##### SOURCE DATA #####

-- ==== Sys2Proof/Machine/Power.lean ====
section
/-! DEFINITION. Power and clocks (14_power_and_clocks.md): tile states, Toll grants, excursions, thermal control and
domain power-down. -/

namespace Sys2Proof.Machine
open Sys2Proof

/-! ## Tile states (R388, R389, R395) -/

/-- Address of TILE_DVFS. -/
def dvfsA (t : Nat) : Nat := tileBase t + 0x10100

/-- Cost of a tile state for 2, 1 or no powered cores (Table 14.1, R395). -/
def stateCost (st cores : Nat) : Nat :=
  if cores = 0 then 0
  else if cores = 1 then [7, 6, 5, 5, 4, 3, 2, 1].getD st 1
  else [12, 10, 9, 8, 7, 4, 3, 2].getD st 2

/-- Whether a domain is down (R402). -/
def State.isDown (s : State) (kind index : Nat) : Bool := Map.get false s.downDom (4096 * kind + index)

/-- The logical core that a physical core carries; a pair's position 1 carries that of position 0. -/
def State.carried (s : State) (p : Nat) : Option Nat :=
  let q := if s.profile = 2 then p / 2 * 2 else p
  findFrom (fun n => decide (s.phys n = q) && decide (s.lcState n ≠ 0)) 0 1024

/-- Whether a physical core is charged as powered: not parked, not an unused spare, its domain neither down nor fenced for
a power-down, which returns its budget at the fence (R395, R402). -/
def State.powered (s : State) (p : Nat) : Bool :=
  (s.carried p).isSome && !s.isDown 0 p && !s.isDown 1 (p / 2) && !s.fenced (physAgt p)

/-- Powered cores of a tile. -/
def State.poweredOf (s : State) (t : Nat) : Nat :=
  (if s.powered (2 * t) then 1 else 0) + (if s.powered (2 * t + 1) then 1 else 0)

/-- Whether a powered physical core retires nothing in WFI. -/
def State.inWfi (s : State) (p : Nat) : Bool :=
  match s.carried p with
  | some n => decide ((s.core n).run = .wfi)
  | none => true

/-- The charge of a tile at a state: all powered cores in WFI are charged as in P7 (R395). -/
def State.chargeAt (s : State) (t st : Nat) : Nat :=
  stateCost (if s.inWfi (2 * t) && s.inWfi (2 * t + 1) then 7 else st) (s.poweredOf t)

/-- State in force, the state that a change in progress leads to, and the last state that is due (R389). -/
def State.curOf (s : State) (t : Nat) : Nat := s.fld (dvfsA t) 8 6
def State.runsTo (s : State) (t : Nat) : Nat :=
  match Map.get 0 s.dvfs t with
  | 0 => s.curOf t
  | n + 1 => n
def State.targetOf (s : State) (t : Nat) : Nat :=
  match Map.get 0 s.dvfsNext t with
  | 0 => s.runsTo t
  | n + 1 => n

/-- What a tile is charged: the dearest of the state in force and of those that are due. -/
def State.charge (s : State) (t : Nat) : Nat := s.chargeAt t (min (s.curOf t) (min (s.runsTo t) (s.targetOf t)))

/-- Voltage of a tile state in mV (Table 14.1). -/
def stateMv (st : Nat) : Nat := [950, 910, 870, 830, 800, 740, 680, 600].getD st 600
/-- How long a change takes in ns: a ramp of 20 mV per microsecond, and the pause of 50 ns (R389). -/
def changeNs (a b : Nat) : Nat := 50 * (max (stateMv a) (stateMv b) - min (stateMv a) (stateMv b)) + 50

/-- Tiles of a compute die. -/
def tilesOfDie (k : Nat) : List Nat := (List.range 544).filter (fun t => decide (dieOfTile t = k))

/-- Credits for the tiles of a die: ALLOC, and what excursion lends, less the uncore's 136 and the pool (R391). -/
def State.tileRoom (s : State) (k : Nat) : Nat :=
  s.fld (dieCfgA k) 13 0 + Map.get 0 s.loans k - 136 - s.fld (dieCfgA k) 23 14

/-- Credits that the tiles of a die are charged. -/
def State.tileUse (s : State) (k : Nat) : Nat := ((tilesOfDie k).map s.charge).sum

/-- The state asked for: REQ, held back by thermal control, and P7 on a HOT die (R399, R400). -/
def State.wanted (s : State) (t : Nat) : Nat :=
  if s.dieHot (dieOfTile t) then 7 else max (s.fld (dvfsA t) 2 0) (Map.get 0 s.thermFloor t)

/-- A change of state begins, or, while one runs, is due at its end (R389). -/
def State.changeTo (s : State) (t st : Nat) : State :=
  if s.targetOf t = st then s
  else if Map.get 0 s.dvfs t ≠ 0 then { s with dvfsNext := Map.set 0 s.dvfsNext t (st + 1) }
  else ({ s with dvfs := Map.set 0 s.dvfs t (st + 1), dvfsAt := Map.set 0 s.dvfsAt t s.ctime.toNat }).putFlag (dvfsA t) 9 true

/-- THROTTLED reads 1 while thermal control holds the tile above REQ (Table 14.2). -/
def State.throttle (s : State) (t : Nat) : State :=
  s.putFlag (dvfsA t) 10 (decide (s.fld (dvfsA t) 2 0 < s.wanted t))

/-- A tile follows its request: a lower state at once, a raise as far as the room allows (R395). A change in progress
ends first (R389). -/
def State.admits (s0 : State) (t : Nat) : State :=
  let s := s0.throttle t
  let k := dieOfTile t
  let want := s.wanted t
  let cur := s.curOf t
  if Map.get 0 s.dvfs t ≠ 0 ∨ want = cur then s
  else if cur < want then s.changeTo t want
  else
    let others := s.tileUse k - s.charge t
    match (List.range cur).find? (fun st => decide (want ≤ st) && decide (others + s.chargeAt t st ≤ s.tileRoom k)) with
    | some st => s.changeTo t st
    | none => s

/-- One tile of a die that exceeds its room is lowered by one state: the fastest, the lower number first among equals
(R395). -/
def State.lowerOne (s : State) (k : Nat) : State :=
  let ts := tilesOfDie k
  let cand := ts.filter (fun t => decide (s.poweredOf t ≠ 0) && decide (s.targetOf t < 7))
  let best := (cand.map s.targetOf).foldl min 7
  match cand.find? (fun t => decide (s.targetOf t = best)) with
  | some t => s.changeTo t (s.targetOf t + 1)
  | none => s

/-- What a die's tiles will be charged once the changes in progress have ended. -/
def State.tileUseAfter (s : State) (k : Nat) : Nat := ((tilesOfDie k).map (fun t => s.chargeAt t (s.targetOf t))).sum

/-- Tiles are lowered until the die fits within ALLOC again. -/
def State.fitDie (s : State) (k : Nat) : Nat → State
  | 0 => s
  | n + 1 => if s.tileRoom k < s.tileUseAfter k then State.fitDie (s.lowerOne k) k n else s

/-- A controller acts on its die: tiles are lowered while room lacks, and follow their requests where room allows. -/
def State.settleDie (s : State) (k : Nat) : State :=
  if 8 ≤ k then s
  else (tilesOfDie k).foldl (fun (s : State) t => s.admits t) (s.fitDie k 476)

/-- A write of TILE_DVFS: REQ below PCAP is refused (Table 14.2). -/
def State.dvfsWrite (s : State) (a : CsrReq) : Nat × State :=
  s.csrWrite a (fun w => if bitsN w.val 2 0 < bitsN w.old 5 3 then some 1 else none) (fun w s => s.admits w.block)

/-- DVFS_REQUEST: a write of TILE_DVFS. -/
def execDvfsRequest (t : TileId) (value : Word) (q : Requester) (s : State) : Out :=
  .next (s.dvfsWrite (wr8 (dvfsA t) value q)).2

/-- DVFS_CHANGE_DONE: ramp and switch have ended; the state is in force, the next change that is due begins, and waiting requests are
admitted (R389, R395). -/
def execDvfsChangeDone (t : TileId) (s : State) : Out :=
  .next (match Map.get 0 s.dvfs t with
    | 0 => s
    | n + 1 =>
      if s.ctime.toNat < Map.get 0 s.dvfsAt t + changeNs (s.curOf t) n then s
      else
        let s1 := (({ s with dvfs := Map.set 0 s.dvfs t 0, dvfsAt := Map.set 0 s.dvfsAt t 0, dvfsNext := Map.set 0 s.dvfsNext t 0 }).putFld
          (dvfsA t) 8 6 n).putFlag (dvfsA t) 9 false
        let s2 := match Map.get 0 s.dvfsNext t with
          | 0 => s1
          | m + 1 => s1.changeTo t m
        s2.settleDie (dieOfTile t))

/-! ## Toll (R391 to R394) -/

/-- The pool a controller grants from, with the excursion credit lent to it (R396). -/
def State.poolNow (s : State) (k : Nat) : Nat :=
  if decide (8 ≤ k) && s.dieHot k then 0 else s.poolOf k + Map.get 0 s.loans (16 + k)

/-- Credits of the grants held. -/
def State.heldOf (s : State) (k : Nat) : Nat := ((s.toll k).held.map (fun x => s.tollCost x.1)).sum

/-- TOLL_REQUEST: a request joins its controller's queue. -/
def execTollRequest (r : TollWho) (s : State) : Out := .next (s.tollEnqueue r)

/-- The first request of a controller is granted when the free pool covers it; WAIT_MAX keeps the longest wait (R393). -/
def State.tollGrant (s : State) (k : Nat) : State :=
  let t := s.toll k
  match t.queue with
  | [] => s
  | (w, at_) :: rest =>
    if s.heldOf k + s.tollCost w ≤ s.poolNow k then
      let now := s.ctime.toNat
      let wait := satN 10 (max (s.fld (dieStatA k) 49 40) ((now - at_) / 1000))
      (((s.setToll k { t with queue := rest, held := t.held ++ [(w, now)] }).tollGive w).tollStat k).putFld (dieStatA k) 49 40 wait
    else s

/-- TOLL_GRANT: controller k grants the first request of its queue. -/
def execTollGrant (k : Fin 10) (s : State) : Out := .next (s.tollGrant k)

/-- A grant is withdrawn; the holder asks again by Table 14.3. -/
def State.withdraw (s : State) (w : TollWho) : State :=
  let s1 := (s.grantReturn w).tollTake w
  if TollWho.again w then s1.tollEnqueue w else s1

/-- LEASE_EXPIRE: grant i of controller k, held for LEASE_US while the queue is not empty, is withdrawn (R393). -/
def execLeaseExpire (k : Fin 10) (i : Nat) (s : State) : Out :=
  .next (
    let t := s.toll k
    match t.held[i]? with
    | some (w, since) =>
      if !t.queue.isEmpty && decide (1000 * s.fld (dieCfgA k) 27 24 ≤ s.ctime.toNat - since) then s.withdraw w else s
    | none => s)

/-- TOLL_RETURN: the holder of grant i of controller k returns it (R393). -/
def execTollReturn (k : Fin 10) (i : Nat) (s : State) : Out :=
  .next (match (s.toll k).held[i]? with
    | some (w, _) => (s.grantReturn w).tollTake w
    | none => s)

/-! ## Estimates and excursions (R391, R396, R458) -/

/-- PWR_PKG_STAT.EST: the sum of the die estimates, saturating. -/
def State.pkgEst (s : State) : State :=
  s.putFld (pwrBase + 0x08) 13 0 (satN 14 ((List.range 10).map (fun k => s.fld (dieStatA k) 13 0)).sum)

/-- What a controller's waiting requests lack, and what its unadmitted raises lack (R396). -/
def State.poolShort (s : State) (k : Nat) : Nat :=
  s.heldOf k + ((s.toll k).queue.map (fun x => s.tollCost x.1)).sum - s.poolOf k
def State.tileShort (s : State) (k : Nat) : Nat :=
  if 8 ≤ k then 0
  else ((tilesOfDie k).map (fun t => s.chargeAt t (s.wanted t))).sum - (s.tileRoom k - Map.get 0 s.loans k)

#####

From the data above, reproduce word for word the lines running from the line with "to R394) -/" to the line with "grants held. -/", ends included.

* _SOLUTION TO THIS PROBLEM_:
/-! ## Toll (R391 to R394) -/

/-- The pool a controller grants from, with the excursion credit lent to it (R396). -/
def State.poolNow (s : State) (k : Nat) : Nat :=
  if decide (8 ≤ k) && s.dieHot k then 0 else s.poolOf k + Map.get 0 s.loans (16 + k)

/-- Credits of the grants held. -/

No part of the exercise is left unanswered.